Provided data:
-- ==== Sys2Proof/Machine/Pocket.lean ====
section
/-! DEFINITION. The Pocket (spec 17): its energy registers, records and their signing, the mirror page and the doorbell,
the seal, the log, the pulse output and the optical test port. -/

namespace Sys2Proof.Machine

/-- Changes the Pocket's own state. -/
def State.mapPocket (s : State) (f : PocketSt → PocketSt) : State := { s with pocket := f s.pocket }

/-- Record kinds (spec 17 R383) and the kinds of event entries of the log (R382; the model's own numbers). -/
abbrev pkPeriodic : Nat := 1
abbrev pkRequested : Nat := 2
abbrev pkSeal : Nat := 3
abbrev peSeal : Nat := 0x10
abbrev peFeedUp : Nat := 0x11
abbrev peFeedDown : Nat := 0x12
abbrev peOverrange : Nat := 0x13
abbrev peXtal : Nat := 0x14
abbrev pePowerLoss : Nat := 0x15

/-- Entries the log holds (spec 17 R382). -/
abbrev pocketLogSize : Nat := 40960

/-- Record flags as they stand (spec 17 R383); a feed is present while the front end judges it good (DESIGN CHOICE,
assumption log 27). -/
def State.pocketFlags (s : State) : Nat :=
  s.rd PWR_STAT_A_GOOD + 2 * s.rd PWR_STAT_B_GOOD + 4 * b2n s.pocket.overRange + 8 * b2n s.pocket.xtal
    + 16 * b2n (!s.pocket.rtcSet) + 32 * b2n s.pocket.wrapped

/-- A record of this moment (spec 17 R384). -/
def State.pocketNow (s : State) (kind nonce : Nat) : PocketRec :=
  let k := s.pocket
  { kind, flags := s.pocketFlags, rtc := k.rtc, eA := k.eA, eB := k.eB, sealCnt := k.sealCnt, nonce }

/-- The 128 bytes of a record as a number (spec 17 R383). -/
def pocketWord (id : Nat) (r : PocketRec) : Nat :=
  1 + r.kind * 2 ^ 8 + (r.flags % 2 ^ 6) * 2 ^ 16 + (r.seq % 2 ^ 32) * 2 ^ 32 + (r.rtc % 2 ^ 64) * 2 ^ 64
    + (r.eA % 2 ^ 64) * 2 ^ 128 + (r.eB % 2 ^ 64) * 2 ^ 192 + (r.sealCnt % 2 ^ 16) * 2 ^ 256 + (id % 2 ^ 64) * 2 ^ 320
    + (r.nonce % 2 ^ 128) * 2 ^ 384 + r.sig * 2 ^ 512

/-- Keeps an entry in the log; the oldest is overwritten when it is full (spec 17 R382). -/
def State.pocketLog (s : State) (r : PocketRec) : State :=
  s.mapPocket (fun k =>
    if k.log.length < pocketLogSize then { k with log := k.log ++ [r] }
    else { k with log := k.log.drop 1 ++ [r], wrapped := true })

/-- An event entry (spec 17 R382). -/
def State.pocketEvent (s : State) (kind : Nat) : State := s.pocketLog (s.pocketNow kind 0)

/-- The rank of a kind among records that fall due in one second (spec 17 R384). -/
def pocketRank (kind : Nat) : Nat := if kind == pkSeal then 0 else if kind == pkPeriodic then 1 else 2

/-- Whether a record falls due before another (spec 17 R384). -/
def pocketBefore (a b : PocketRec) : Bool := a.rtc < b.rtc || (a.rtc == b.rtc && pocketRank a.kind < pocketRank b.kind)

/-- Starts to sign the record that fell due first, where none is being signed (spec 17 R383, R384). -/
def PocketSt.startSigning (k : PocketSt) : PocketSt :=
  match k.signing, k.due with
  | none, r :: t => if k.powered then { k with signing := some { r with seq := k.seq + 1 }, seq := k.seq + 1, due := t } else k
  | _, _ => k

/-- A record falls due (spec 17 R384); OVERRANGE covers the time since the last record (R383). -/
def State.pocketDue (s : State) (kind nonce : Nat) : State :=
  let r := s.pocketNow kind nonce
  s.mapPocket (fun k =>
    let k := { k with due := sortBy pocketBefore (k.due ++ [r]), overRange := false }
    k.startSigning)

/-- A 15-minute boundary of the RTC (spec 17 R383). -/
def State.pocketPeriodic (s : State) : State :=
  if s.pocket.powered then
    (s.mapPocket (fun k => { k with rtc := (k.rtc / 900 + 1) * 900, tenths := 0 })).pocketDue pkPeriodic 0
  else s

/-- The lid is opened (spec 17 R389): counted even without power, the record at once or at the next power-up. -/
def State.sealBreak (s : State) : State :=
  let s := s.mapPocket (fun k => { k with sealCnt := min (k.sealCnt + 1) 65535 })
  let s := s.pocketEvent peSeal
  if s.pocket.powered then s.pocketDue pkSeal 0
  else s.mapPocket (fun k => { k with sealDue := k.sealDue + 1 })

/-- The nonce of the next ring (spec 17 R387). -/
def State.pocketNonce (s : State) : Nat :=
  (List.range 4).foldl (fun a i => a + s.rd POCKET_NONCE_NONCE 0 i * 2 ^ (32 * i)) 0

/-- POCKET_DB.RING is written with 1 (spec 17 R387). -/
def State.pocketRing (s : State) : State :=
  if s.flag POCKET_DB_PENDING then s.set POCKET_DB_DROPPED 1
  else (s.set POCKET_DB_PENDING 1).pocketDue pkRequested s.pocketNonce

/-- A signature is computed (spec 17 R384): periodic and requested records enter the log (R382). -/
def State.pocketSigned (s : State) (r t : BitVec 256) : State :=
  match s.pocket.signing with
  | none => s
  | some q =>
    let q := { q with sig := r.toNat + 2 ^ 256 * t.toNat }
    let s := if q.kind == pkSeal then s else s.pocketLog q
    s.mapPocket (fun k => { k with signing := none, ready := k.ready ++ [q] }.startSigning)

/-- Writes the 32 words of a record into its registers. -/
def State.showRecord (s : State) (f : BlockField) (w : Nat) : State :=
  (List.range 32).foldl (fun s i => s.set f ((w >>> (32 * i)) % 2 ^ 32) 0 i) s

/-- A signed record appears on the page (spec 17 R387, POCKET_LASTREC and POCKET_REQREC). -/
def State.showReady (s : State) (r : PocketRec) : State :=
  let w := pocketWord s.pocket.id r
  if r.kind == pkRequested then ((s.showRecord POCKET_REQREC_REC w).set POCKET_DB_PENDING 0).set POCKET_DB_DONE 1
  else s.showRecord POCKET_LASTREC_REC w

/-- Adds to a context's CTX_ENERGY (spec 17 R391). -/
def State.addEnergy (s : State) (x uwh : Nat) : State :=
  let e := s.rd CTX_ENERGY_LO_UWH x + 2 ^ 32 * s.rd CTX_ENERGY_HI_UWH x + uwh
  (s.set CTX_ENERGY_LO_UWH (e % 2 ^ 32) x).set CTX_ENERGY_HI_UWH (e / 2 ^ 32 % 2 ^ 32) x

/-- Divides an interval's energy among the contexts (spec 17 R391): the shares are free, their sum is the increase, what
remains is the idle share. -/
def shareEnergy : List Nat → Nat → State → State
  | [], _, s => s
  | x :: t, left, s =>
    let f := s.fresh
    let part := f.1 % (left + 1)
    shareEnergy t (left - part) (f.2.addEnergy x part)

/-- Writes a 64-bit value into a pair of page registers. -/
def State.setPair (s : State) (lo hi : BlockField) (v : Nat) : State :=
  (s.set lo (v % 2 ^ 32)).set hi (v / 2 ^ 32 % 2 ^ 32)

/-- 100 ms pass in the powered Pocket: the energies of the interval are added, ten intervals make a second of the RTC, and at a
15-minute boundary a periodic record falls due (spec 17 R379, R383). -/
def State.pocketTick (s : State) (mwhA mwhB : Nat) : State :=
  let s := s.mapPocket (fun k =>
    { k with
      eA := k.eA + mwhA
      eB := k.eB + mwhB
      tenths := (k.tenths + 1) % 10
      rtc := k.rtc + (k.tenths + 1) / 10 })
  if s.pocket.tenths = 0 && s.pocket.rtc % 900 = 0 then s.pocketDue pkPeriodic 0 else s

/-- The Pocket writes the mirror page after the energies of one interval (spec 17 R379, R385 to R387, R391). Voltages and currents
are free. -/
def State.mirrorWrite (s : State) (mwhA mwhB : Nat) : State :=
  if !s.pocket.powered then s
  else
    let s := s.pocketTick mwhA mwhB
    if s.power.supply == .off || s.power.supply == .tripped then s
    else
      let s := s.setPair POCKET_EA_LO_V POCKET_EA_HI_V s.pocket.eA
      let s := s.setPair POCKET_EB_LO_V POCKET_EB_HI_V s.pocket.eB
      let s := s.setPair POCKET_RTC_LO_V POCKET_RTC_HI_V s.pocket.rtc
      let s := s.set POCKET_SEAL_COUNT s.pocket.sealCnt
      let va := s.fresh
      let vb := va.2.fresh
      let s := (vb.2.setReg (POCKET_VIA_CV.ref.at { blk := .pocket }) (va.1 % 2 ^ 32)).setReg
        (POCKET_VIB_CV.ref.at { blk := .pocket }) (vb.1 % 2 ^ 32)
      let s := s.set POCKET_STAT_FLAGS (s.pocketFlags % 32)
      let s := s.pocket.ready.foldl State.showReady s
      let s := s.mapPocket (fun k => { k with ready := [] })
      let s := s.set POCKET_MSEQ_SEQ ((s.rd POCKET_MSEQ_SEQ + 2) % 2 ^ 32)
      let s := s.set POCKET_STAT_ALIVE 1
      shareEnergy s.sec.slots.keys ((mwhA + mwhB) * 1000) s

/-- No page write for 300 ms (spec 17 R386, 21 R444). -/
def State.aliveTimeout (s : State) : State :=
  if s.flag POCKET_STAT_ALIVE then (s.set POCKET_STAT_ALIVE 0).err { blk := .pocket } 16 else s

/-- Both feeds fall below 100 V (spec 17 R381). -/
def State.pocketPowerLoss (s : State) : State :=
  if s.pocket.powered then (s.pocketEvent pePowerLoss).mapPocket (fun k => { k with powered := false }) else s

/-- The Pocket has power again (spec 17 R384, R389): a record for each break that waits. -/
def State.pocketPowerUp (s : State) : State :=
  if s.pocket.powered then s
  else
    let n := s.pocket.sealDue
    let s := s.mapPocket (fun k => { k with powered := true, sealDue := 0 }.startSigning)
    (List.range n).foldl (fun s _ => s.pocketDue pkSeal 0) s

/-- A pulse at the contact (spec 17 R388): one for each 100 mWh of E_A + E_B. -/
def State.pocketPulse (s : State) : State :=
  if s.pocket.pulseAt + 100 ≤ s.pocket.eA + s.pocket.eB then
    (s.mapPocket (fun k => { k with pulseAt := k.pulseAt + 100 })).emit .pocketPulse
  else s

/-- What a verifier reads through the optical test port (spec 17 R390). -/
def State.opticalItem (s : State) : OpticalItem → List Nat
  | .registers => [s.pocketFlags, s.pocket.eA, s.pocket.eB, s.pocket.rtc, s.pocket.sealCnt, s.pocket.seq]
  | .log => s.pocket.log.map (pocketWord s.pocket.id)
  | .certificate => (List.range 256).map (fun i => s.rd POCKET_CERT_DER 0 i)

/-- A read at the optical test port (spec 17 R390): it works whenever the Pocket is powered. -/
def State.opticalRead (s : State) (what : OpticalItem) : State :=
  if s.pocket.powered then s.emit (.optical what (s.opticalItem what)) else s

/-- The RTC is adjusted through the optical test port (spec 17 R380). -/
def State.rtcAdjust (s : State) (seconds : Nat) : State :=
  if s.pocket.powered then s.mapPocket (fun k => { k with rtc := seconds, rtcSet := true, tenths := 0 }) else s

/-- The crystal fails (spec 17 R382, R383). -/
def State.xtalFault (s : State) : State :=
  if s.pocket.powered then (s.mapPocket (fun k => { k with xtal := true })).pocketEvent peXtal else s

/-- A reading saturates (spec 17 R378, R382). -/
def State.overrange (s : State) : State :=
  if s.pocket.powered then (s.mapPocket (fun k => { k with overRange := true })).pocketEvent peOverrange else s

/-- A feed appears or disappears (spec 17 R382). -/
def State.pocketFeed (s : State) (up : Bool) : State :=
  if s.pocket.powered then s.pocketEvent (if up then peFeedUp else peFeedDown) else s

end Sys2Proof.Machine
end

Exercise description:
What is needed is every line of the records above that contains the word "some".

Written answer:
  | none, r :: t => if k.powered then { k with signing := some { r with seq := k.seq + 1 }, seq := k.seq + 1, due := t } else k
  | some q =>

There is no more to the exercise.